There is a scant possibility that in the next five to ten years of my life, I could slowly happen to lose my mind, to a degree in which the ways and means in which I see the world will perhaps be considered as too obscure to fit into any standard accepted form of idea. This doesn't mean I will be changing my name to Chicken George, or joining the cult/religion/pyramid scheme of Scientology. What it does mean is that time may well render me as somebody deemed insane. And am writing this as a preemptive disclaimer to such accusations.
The perception of this comes from the idea that I simply do not see this world in a way which the majority of people do. I love this planet - I love this life; how can anybody not? It is so varied, rich and immensely convoluted, that it has always felt to me like a circus which nobody has been able to organize properly - even though the lion tamers, tigers, clowns and elephants, are all waiting for their turn to dance for the masses.
This is just a metaphor, and, life is whatever you see it to be.
But what is insanity anyway? To me insanity is seeing men in their 50's wearing football shirts with the names of boys in their 20's on the back - putting their entire validation modes upon people they will never even meet. It is an entire cinema remaining silent, as none of them believe they have a social right to tell some noisy knob-head kids to keep it down. It is watching guys try to develop rapport and attraction with a woman by talking about data-cables while kissing their arse - ignoring every last aspect of the female emotional drive. It is watching generations repeat the ignorance of those which existed above their own, while passing it downward to those below them. It is knee-jerk reactionaries reading tabloid papers and believing every ounce of bullshit designed to propagate hate and fear, in order to sell more newspapers. It is accepting truth with question, conforming to every standard belief system and idea, and bowing to the pressure of the masses - as if some unquestionable law book of life was written by a monotheistic, omnipotent figure or creation.
I understand that human evolution never progressed with thought of the mind in any form of construct - hunters hunted, nurturers nurtured - a pretty simple plan for a pretty simple people. And that the pressure in humanity to conform to the masses, or risk the fear of being ostracized and... the greatest true fear of all humanity - alone. But we have been building our modern world for over 10,000 years now. An inception in a generation of great thinkers, is surely only so far away?
The world needs more free thinkers and radicals who are considered somewhat nuts.

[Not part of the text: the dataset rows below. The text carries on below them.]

-- ==== Sys2Proof/Laws/PerInstr.lean ====
section
/-! SUPPORT. Field by field, the operands of every operation fit the word of its encoding (R31, R33, R34). -/

namespace Sys2Proof.Laws

/-- Every value of a list of fields fits its width. -/
inductive Fits : List (Nat × Option Nat) → Prop
  | nil : Fits []
  | val {n v : Nat} {r : List (Nat × Option Nat)} (h : v < 2 ^ n) (hr : Fits r) : Fits ((n, some v) :: r)
  | gap {n : Nat} {r : List (Nat × Option Nat)} (hr : Fits r) : Fits ((n, none) :: r)

/-- The layout of an operation has an opcode of six bits, fills the bits below it, and holds every operand whole. -/
def FieldsFit.Statement (i : Instr) : Prop :=
  match i.layout with
  | none => True
  | some (u, op, fs) => op < 64 ∧ (fs.map (·.1)).sum = u.low ∧ Fits fs

/-- The statement of one operation from its layout. -/
theorem fieldsFit_of {i : Instr} {u : SlotUnit} {op : Nat} {fs : List (Nat × Option Nat)} (h : i.layout = some (u, op, fs))
    (ho : op < 64 ∧ (fs.map (·.1)).sum = u.low) (hf : Fits fs) : FieldsFit.Statement i := by
  unfold FieldsFit.Statement
  rw [h]
  exact ⟨ho.1, ho.2, hf⟩
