@[simp] theorem State.updSelf_modes (s : State) (f : Ctx → Ctx) (hf : ∀ c, (f c).status = c.status) : (s.updSelf f).modes = s.modes :=
  State.updCtx_modes _ _ _ _ hf

@[simp] theorem State.updMe_modes (s : State) (f : Tile → Tile) (hf : ∀ x, ctxStatus (f x).core.ctxs = ctxStatus x.core.ctxs) :
    (s.updMe f).modes = s.modes := State.updTile_modes _ _ _ hf

@[simp] theorem State.updMyCore_modes (s : State) (f : Core → Core) (hf : ∀ k, ctxStatus (f k).ctxs = ctxStatus k.ctxs) :
    (s.updMyCore f).modes = s.modes := State.updCore_modes _ _ _ hf

/-! ### The rest of the module -/

@[simp] theorem State.ite_modes (c : Prop) [Decidable c] (a b : State) : (if c then a else b).modes = if c then a.modes else b.modes :=
  apply_ite State.modes c a b

@[simp] theorem ite_snd_modes {α : Type} (c : Prop) [Decidable c] (a b : α × State) :
    (if c then a else b).2.modes = if c then a.2.modes else b.2.modes := by split <;> rfl

/-- A fold of steps that each keep the modes keeps them. -/
@[simp] theorem foldl_modes {α : Type} (f : State → α → State) (l : List α) (s : State) (h : ∀ s a, (f s a).modes = s.modes) :
    (l.foldl f s).modes = s.modes := by
  induction l generalizing s with
  | nil => rfl
  | cons a l ih => rw [List.foldl_cons, ih, h]

@[simp] theorem State.updJob_modes (s : State) (n : Nat) (f : Job → Job) : (s.updJob n f).modes = s.modes := rfl
@[simp] theorem State.updFab_modes (s : State) (f : Fabric → Fabric) : (s.updFab f).modes = s.modes := rfl
@[simp] theorem State.updNode_modes (s : State) (n : Nat) (f : Node → Node) : (s.updNode n f).modes = s.modes := rfl
@[simp] theorem State.updPort_modes (s : State) (p : Nat) (f : Port → Port) : (s.updPort p f).modes = s.modes := rfl
@[simp] theorem State.after_modes (s : State) (n : Nat) (e : Event) : (s.after n e).modes = s.modes := rfl
@[simp] theorem State.atTick_modes (s : State) (n : Nat) (e : Event) : (s.atTick n e).modes = s.modes := rfl
@[simp] theorem State.emit_modes (s : State) (o : HostOut) : (s.emit o).modes = s.modes := rfl
@[simp] theorem State.fresh_modes (s : State) : s.fresh.2.modes = s.modes := rfl
@[simp] theorem State.updReq_modes (s : State) (rid : Nat) (f : Req → Req) : (s.updReq rid f).modes = s.modes := rfl
@[simp] theorem State.dropReq_modes (s : State) (rid : Nat) : (s.dropReq rid).modes = s.modes := rfl

@[simp] theorem State.once_modes (s : State) (ticks : Nat) (e : Event) : (s.once ticks e).modes = s.modes := by simp [State.once]
@[simp] theorem State.askRollback_modes (s : State) (t : Nat) : (s.askRollback t).modes = s.modes := by simp [State.askRollback]
@[simp] theorem State.signal_modes (s : State) (port v : Nat) : (s.signal port v).modes = s.modes := by simp [State.signal]
@[simp] theorem State.signalBoth_modes (s : State) (v : Nat) : (s.signalBoth v).modes = s.modes := by simp [State.signalBoth]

Not psychotics who cause others emotional or physical harm, or those who crack from the pressures of life to embark upon an existence of manic street preaching or walking around in the same clothes carrying shopping bags (See my Bagman blog), but souls who see the circus of life in purely independent terms. I personally connect with those viewed as off the wall in much greater depth than anyone else. Not people who act and dress and appear different purely, so others think they are (I feel a little sorry for those who do this, but still send them some love for trying), but the genuine single-minded. I would rather hang with somebody who believed that they were once a cat in a previous life, than some boring barstad who allows the Daily Mail do their thinking for them.
I know this blog itself may come across as a little odd to some. But I believe in my own personal view that self-awareness is the greatest barometer as a prevention tool of losing your mind. So as long as I remain knowledgeable that some people may consider me to be a little crazy, then I am not really crazy at all.
I ask you to embrace your own ideas - I know deep down we all have them, and it is hard in this world to openly express them. But, unless your independent ideas are of any harm to other members of the species - why should you keep them locked away? When somebody trusts you, they will tell you all sorts of incredible and original thoughts about life that they have within themselves... just make sure you keep them with you, it is not very nice to tell others that which you have been told in secrecy.
The older I get, the more I find myself caring less and less for convention. Structure is a good rule of design to regulate the world and all its amazing ideals and inanimate objects of living, as well as withholding anarchy and mass hysteria. But there is no reason that i have to think as others want me to think, to act as society tells me to act, or to adhere and submit to global truths designed by other human beings. I love people - humans are amazing, wonderful and fascinating creatures, but I am not willing to let anybody, anywhere, ever, do my thinking and construction of belief and idea for me. My brain is my own, and I protect it like it were the Fort Knox of neurology. And if doing such a thing makes me insane? Then that is exactly what I am!
And perhaps, it is the one truly great thing I can take from the family I come from. In that hardly anybody I am related to is not full or original, independent thought. Of course, I don't happen to agree with it all, but than again... if I did, that would be boring anyway...
And I leave you all with one simple yet random question...
What is the boldest action in your life, you have ever undertaken?